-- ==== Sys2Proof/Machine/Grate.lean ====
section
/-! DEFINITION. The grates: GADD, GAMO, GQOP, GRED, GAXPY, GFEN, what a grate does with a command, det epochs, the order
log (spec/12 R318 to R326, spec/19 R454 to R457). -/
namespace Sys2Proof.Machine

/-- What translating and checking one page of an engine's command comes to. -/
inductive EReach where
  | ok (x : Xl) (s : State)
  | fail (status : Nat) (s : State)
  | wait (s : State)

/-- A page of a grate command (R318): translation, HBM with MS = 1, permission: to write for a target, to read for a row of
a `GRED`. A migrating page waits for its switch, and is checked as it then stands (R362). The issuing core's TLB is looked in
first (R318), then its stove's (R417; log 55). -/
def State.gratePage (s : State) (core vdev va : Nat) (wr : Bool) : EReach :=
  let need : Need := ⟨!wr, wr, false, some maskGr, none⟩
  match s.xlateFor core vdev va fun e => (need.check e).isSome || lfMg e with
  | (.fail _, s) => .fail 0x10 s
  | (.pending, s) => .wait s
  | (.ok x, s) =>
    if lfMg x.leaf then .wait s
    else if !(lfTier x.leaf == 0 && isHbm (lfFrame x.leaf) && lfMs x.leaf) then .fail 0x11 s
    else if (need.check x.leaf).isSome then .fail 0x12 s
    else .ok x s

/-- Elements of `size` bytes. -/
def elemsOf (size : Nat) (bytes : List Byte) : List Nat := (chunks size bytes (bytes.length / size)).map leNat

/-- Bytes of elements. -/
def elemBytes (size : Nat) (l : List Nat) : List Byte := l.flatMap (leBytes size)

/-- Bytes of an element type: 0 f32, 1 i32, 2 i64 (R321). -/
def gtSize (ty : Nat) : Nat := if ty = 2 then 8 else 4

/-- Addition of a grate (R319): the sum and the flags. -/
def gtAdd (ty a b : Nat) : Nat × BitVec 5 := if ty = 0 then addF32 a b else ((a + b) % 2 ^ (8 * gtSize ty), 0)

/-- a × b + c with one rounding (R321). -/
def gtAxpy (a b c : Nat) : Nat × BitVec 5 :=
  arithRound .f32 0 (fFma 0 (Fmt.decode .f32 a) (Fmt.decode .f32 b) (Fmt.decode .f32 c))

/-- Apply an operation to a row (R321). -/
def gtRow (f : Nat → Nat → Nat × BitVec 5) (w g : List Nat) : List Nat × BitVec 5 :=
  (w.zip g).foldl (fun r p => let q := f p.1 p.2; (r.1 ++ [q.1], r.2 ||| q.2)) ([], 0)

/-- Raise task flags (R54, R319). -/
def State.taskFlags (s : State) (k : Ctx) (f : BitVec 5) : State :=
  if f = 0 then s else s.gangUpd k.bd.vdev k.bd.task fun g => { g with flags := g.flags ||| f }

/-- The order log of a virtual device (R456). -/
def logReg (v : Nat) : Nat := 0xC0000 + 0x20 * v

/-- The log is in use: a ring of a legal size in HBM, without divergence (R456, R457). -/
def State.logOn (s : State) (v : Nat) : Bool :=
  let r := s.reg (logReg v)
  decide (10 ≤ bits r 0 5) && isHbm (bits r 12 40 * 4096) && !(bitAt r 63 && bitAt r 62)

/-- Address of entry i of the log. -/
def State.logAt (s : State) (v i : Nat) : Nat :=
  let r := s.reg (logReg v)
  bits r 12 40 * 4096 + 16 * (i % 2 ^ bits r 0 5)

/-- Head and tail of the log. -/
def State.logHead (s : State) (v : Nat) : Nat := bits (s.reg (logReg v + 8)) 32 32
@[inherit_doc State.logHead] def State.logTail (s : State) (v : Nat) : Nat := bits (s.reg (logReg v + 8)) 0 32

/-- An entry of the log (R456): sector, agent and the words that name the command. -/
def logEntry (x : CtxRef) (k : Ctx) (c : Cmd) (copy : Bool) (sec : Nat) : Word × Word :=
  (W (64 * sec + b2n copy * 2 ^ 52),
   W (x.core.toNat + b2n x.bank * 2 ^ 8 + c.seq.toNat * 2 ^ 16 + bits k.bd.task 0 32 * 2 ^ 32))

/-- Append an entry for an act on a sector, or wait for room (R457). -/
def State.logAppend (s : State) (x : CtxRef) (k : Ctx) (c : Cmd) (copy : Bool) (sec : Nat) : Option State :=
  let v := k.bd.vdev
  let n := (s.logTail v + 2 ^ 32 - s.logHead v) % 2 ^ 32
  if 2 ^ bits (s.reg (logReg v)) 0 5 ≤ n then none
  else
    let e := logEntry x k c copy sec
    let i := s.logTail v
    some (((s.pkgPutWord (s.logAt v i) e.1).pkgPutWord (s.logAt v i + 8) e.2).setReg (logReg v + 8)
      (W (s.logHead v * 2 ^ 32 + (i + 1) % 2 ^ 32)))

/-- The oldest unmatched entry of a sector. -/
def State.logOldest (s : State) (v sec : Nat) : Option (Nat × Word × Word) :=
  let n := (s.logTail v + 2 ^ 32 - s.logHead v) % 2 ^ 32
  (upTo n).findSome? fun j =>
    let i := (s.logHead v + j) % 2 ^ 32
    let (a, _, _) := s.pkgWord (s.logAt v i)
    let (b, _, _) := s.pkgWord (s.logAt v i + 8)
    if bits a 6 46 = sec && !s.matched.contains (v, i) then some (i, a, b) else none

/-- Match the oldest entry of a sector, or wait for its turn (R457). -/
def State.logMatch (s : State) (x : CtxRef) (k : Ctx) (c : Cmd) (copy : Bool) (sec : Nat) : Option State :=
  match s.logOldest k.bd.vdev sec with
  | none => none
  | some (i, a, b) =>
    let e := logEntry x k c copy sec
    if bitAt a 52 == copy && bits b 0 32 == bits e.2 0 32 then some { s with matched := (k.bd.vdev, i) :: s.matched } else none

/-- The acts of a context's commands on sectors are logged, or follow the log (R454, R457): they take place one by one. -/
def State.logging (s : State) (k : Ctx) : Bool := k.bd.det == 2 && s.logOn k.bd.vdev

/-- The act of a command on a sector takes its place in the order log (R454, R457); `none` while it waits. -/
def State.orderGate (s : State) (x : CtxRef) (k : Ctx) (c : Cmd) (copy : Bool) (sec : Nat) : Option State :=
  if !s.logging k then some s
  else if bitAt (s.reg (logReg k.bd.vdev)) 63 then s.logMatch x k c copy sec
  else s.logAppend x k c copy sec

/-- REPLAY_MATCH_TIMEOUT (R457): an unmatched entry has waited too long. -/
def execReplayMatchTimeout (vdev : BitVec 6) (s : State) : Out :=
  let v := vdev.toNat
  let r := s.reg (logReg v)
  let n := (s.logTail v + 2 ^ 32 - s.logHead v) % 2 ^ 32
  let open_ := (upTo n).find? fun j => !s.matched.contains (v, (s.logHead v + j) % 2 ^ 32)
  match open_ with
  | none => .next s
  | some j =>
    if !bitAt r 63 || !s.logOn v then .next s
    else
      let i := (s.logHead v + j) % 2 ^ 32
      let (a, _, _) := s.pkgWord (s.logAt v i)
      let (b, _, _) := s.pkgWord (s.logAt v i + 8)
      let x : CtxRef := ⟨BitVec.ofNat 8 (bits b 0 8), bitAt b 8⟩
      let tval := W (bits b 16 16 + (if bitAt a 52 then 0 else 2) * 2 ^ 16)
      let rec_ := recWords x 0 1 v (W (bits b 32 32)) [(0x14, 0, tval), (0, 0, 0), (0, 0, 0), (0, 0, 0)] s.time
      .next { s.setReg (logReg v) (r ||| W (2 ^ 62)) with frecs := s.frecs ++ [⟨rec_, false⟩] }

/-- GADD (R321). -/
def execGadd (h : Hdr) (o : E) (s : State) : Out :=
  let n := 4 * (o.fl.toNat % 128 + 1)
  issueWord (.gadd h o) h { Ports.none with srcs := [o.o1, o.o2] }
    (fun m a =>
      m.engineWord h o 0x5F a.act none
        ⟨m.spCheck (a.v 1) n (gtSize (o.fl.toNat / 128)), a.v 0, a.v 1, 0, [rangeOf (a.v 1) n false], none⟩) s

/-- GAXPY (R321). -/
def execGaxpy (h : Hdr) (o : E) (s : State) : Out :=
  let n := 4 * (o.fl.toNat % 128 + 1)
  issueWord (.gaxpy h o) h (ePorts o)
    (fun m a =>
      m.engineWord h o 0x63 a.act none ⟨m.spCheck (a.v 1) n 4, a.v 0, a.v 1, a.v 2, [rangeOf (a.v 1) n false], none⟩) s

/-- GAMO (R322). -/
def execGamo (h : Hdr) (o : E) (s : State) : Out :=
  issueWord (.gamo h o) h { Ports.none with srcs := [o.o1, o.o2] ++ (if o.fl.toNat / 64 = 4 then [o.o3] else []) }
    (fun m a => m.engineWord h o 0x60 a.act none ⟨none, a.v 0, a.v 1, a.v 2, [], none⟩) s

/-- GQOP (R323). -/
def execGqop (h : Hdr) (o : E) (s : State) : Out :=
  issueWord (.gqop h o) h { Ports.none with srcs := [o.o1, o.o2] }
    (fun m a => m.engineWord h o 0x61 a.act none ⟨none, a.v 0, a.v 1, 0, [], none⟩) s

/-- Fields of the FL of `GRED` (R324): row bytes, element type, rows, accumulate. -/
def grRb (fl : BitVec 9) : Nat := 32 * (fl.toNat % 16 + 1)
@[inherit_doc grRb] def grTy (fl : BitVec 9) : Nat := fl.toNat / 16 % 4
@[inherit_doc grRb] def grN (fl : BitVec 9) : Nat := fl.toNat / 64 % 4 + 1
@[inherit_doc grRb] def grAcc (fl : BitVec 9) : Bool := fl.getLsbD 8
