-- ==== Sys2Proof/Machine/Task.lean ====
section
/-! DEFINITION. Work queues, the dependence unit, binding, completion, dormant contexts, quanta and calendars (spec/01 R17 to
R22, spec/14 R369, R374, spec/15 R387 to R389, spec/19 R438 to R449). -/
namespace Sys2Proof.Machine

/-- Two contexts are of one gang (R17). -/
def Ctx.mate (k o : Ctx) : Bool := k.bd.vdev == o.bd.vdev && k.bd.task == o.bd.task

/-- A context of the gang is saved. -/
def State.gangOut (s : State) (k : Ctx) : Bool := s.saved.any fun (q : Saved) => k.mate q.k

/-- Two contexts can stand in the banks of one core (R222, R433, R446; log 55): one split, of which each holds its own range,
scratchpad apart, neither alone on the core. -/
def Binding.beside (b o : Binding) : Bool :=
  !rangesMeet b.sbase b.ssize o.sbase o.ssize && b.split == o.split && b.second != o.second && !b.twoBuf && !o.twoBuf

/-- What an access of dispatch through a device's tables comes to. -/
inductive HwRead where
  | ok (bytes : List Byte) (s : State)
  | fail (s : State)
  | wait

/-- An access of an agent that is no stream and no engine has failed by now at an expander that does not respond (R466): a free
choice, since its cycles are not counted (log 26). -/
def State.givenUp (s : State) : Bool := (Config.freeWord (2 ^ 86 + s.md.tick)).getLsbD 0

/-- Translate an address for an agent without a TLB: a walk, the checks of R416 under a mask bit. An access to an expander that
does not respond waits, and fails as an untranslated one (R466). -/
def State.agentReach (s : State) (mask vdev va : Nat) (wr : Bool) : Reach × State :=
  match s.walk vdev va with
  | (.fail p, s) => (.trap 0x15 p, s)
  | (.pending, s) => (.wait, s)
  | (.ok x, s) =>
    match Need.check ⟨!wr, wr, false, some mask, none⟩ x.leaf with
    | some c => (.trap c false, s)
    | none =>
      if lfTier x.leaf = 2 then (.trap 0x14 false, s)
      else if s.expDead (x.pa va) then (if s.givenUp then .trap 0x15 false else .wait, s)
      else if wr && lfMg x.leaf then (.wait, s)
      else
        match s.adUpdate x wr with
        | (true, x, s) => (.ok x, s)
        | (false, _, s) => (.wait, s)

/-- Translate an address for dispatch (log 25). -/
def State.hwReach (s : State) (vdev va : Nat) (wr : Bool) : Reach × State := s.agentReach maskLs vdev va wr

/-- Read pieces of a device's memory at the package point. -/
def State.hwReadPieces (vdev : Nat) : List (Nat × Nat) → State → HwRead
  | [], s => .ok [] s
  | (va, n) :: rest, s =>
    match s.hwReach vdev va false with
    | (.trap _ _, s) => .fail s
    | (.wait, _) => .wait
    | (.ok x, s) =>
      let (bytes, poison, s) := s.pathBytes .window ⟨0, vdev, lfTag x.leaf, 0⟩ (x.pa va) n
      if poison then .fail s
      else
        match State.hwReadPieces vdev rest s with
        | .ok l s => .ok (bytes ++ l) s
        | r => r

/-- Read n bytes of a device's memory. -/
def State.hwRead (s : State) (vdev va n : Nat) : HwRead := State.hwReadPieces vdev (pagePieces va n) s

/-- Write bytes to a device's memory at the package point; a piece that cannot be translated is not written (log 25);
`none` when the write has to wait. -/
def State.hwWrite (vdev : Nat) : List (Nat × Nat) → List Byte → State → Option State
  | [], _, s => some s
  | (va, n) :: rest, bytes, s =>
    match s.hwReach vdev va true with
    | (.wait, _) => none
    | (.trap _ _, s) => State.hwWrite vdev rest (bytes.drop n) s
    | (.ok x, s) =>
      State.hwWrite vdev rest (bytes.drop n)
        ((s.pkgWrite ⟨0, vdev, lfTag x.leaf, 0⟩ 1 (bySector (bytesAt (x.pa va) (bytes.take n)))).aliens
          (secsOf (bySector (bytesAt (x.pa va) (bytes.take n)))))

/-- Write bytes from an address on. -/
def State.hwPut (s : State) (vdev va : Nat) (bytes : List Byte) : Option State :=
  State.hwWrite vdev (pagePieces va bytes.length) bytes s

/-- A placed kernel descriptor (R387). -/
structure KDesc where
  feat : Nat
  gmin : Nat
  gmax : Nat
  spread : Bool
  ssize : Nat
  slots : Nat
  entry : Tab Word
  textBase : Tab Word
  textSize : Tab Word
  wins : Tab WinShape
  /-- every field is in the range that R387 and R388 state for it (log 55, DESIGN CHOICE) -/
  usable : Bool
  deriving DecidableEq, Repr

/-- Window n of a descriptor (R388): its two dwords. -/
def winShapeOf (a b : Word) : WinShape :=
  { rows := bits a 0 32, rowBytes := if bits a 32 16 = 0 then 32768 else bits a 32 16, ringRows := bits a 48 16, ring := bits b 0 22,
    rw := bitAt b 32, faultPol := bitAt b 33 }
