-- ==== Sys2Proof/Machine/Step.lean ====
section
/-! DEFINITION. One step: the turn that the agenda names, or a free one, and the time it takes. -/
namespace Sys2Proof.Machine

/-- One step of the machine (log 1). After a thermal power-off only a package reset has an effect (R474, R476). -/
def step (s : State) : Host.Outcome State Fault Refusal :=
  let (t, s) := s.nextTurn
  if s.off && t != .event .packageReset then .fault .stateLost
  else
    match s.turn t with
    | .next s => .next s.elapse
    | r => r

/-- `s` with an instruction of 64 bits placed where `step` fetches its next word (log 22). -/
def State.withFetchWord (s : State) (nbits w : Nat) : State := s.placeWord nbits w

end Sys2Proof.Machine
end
■ ■ ■ ■
* Work instruction:
Retype exactly, please, only the lines of the entries that run from the one containing "s => .next s.elapse" to the last.

* Solved problem:
    | .next s => .next s.elapse
    | r => r

/-- `s` with an instruction of 64 bits placed where `step` fetches its next word (log 22). -/
def State.withFetchWord (s : State) (nbits w : Nat) : State := s.placeWord nbits w

end Sys2Proof.Machine
end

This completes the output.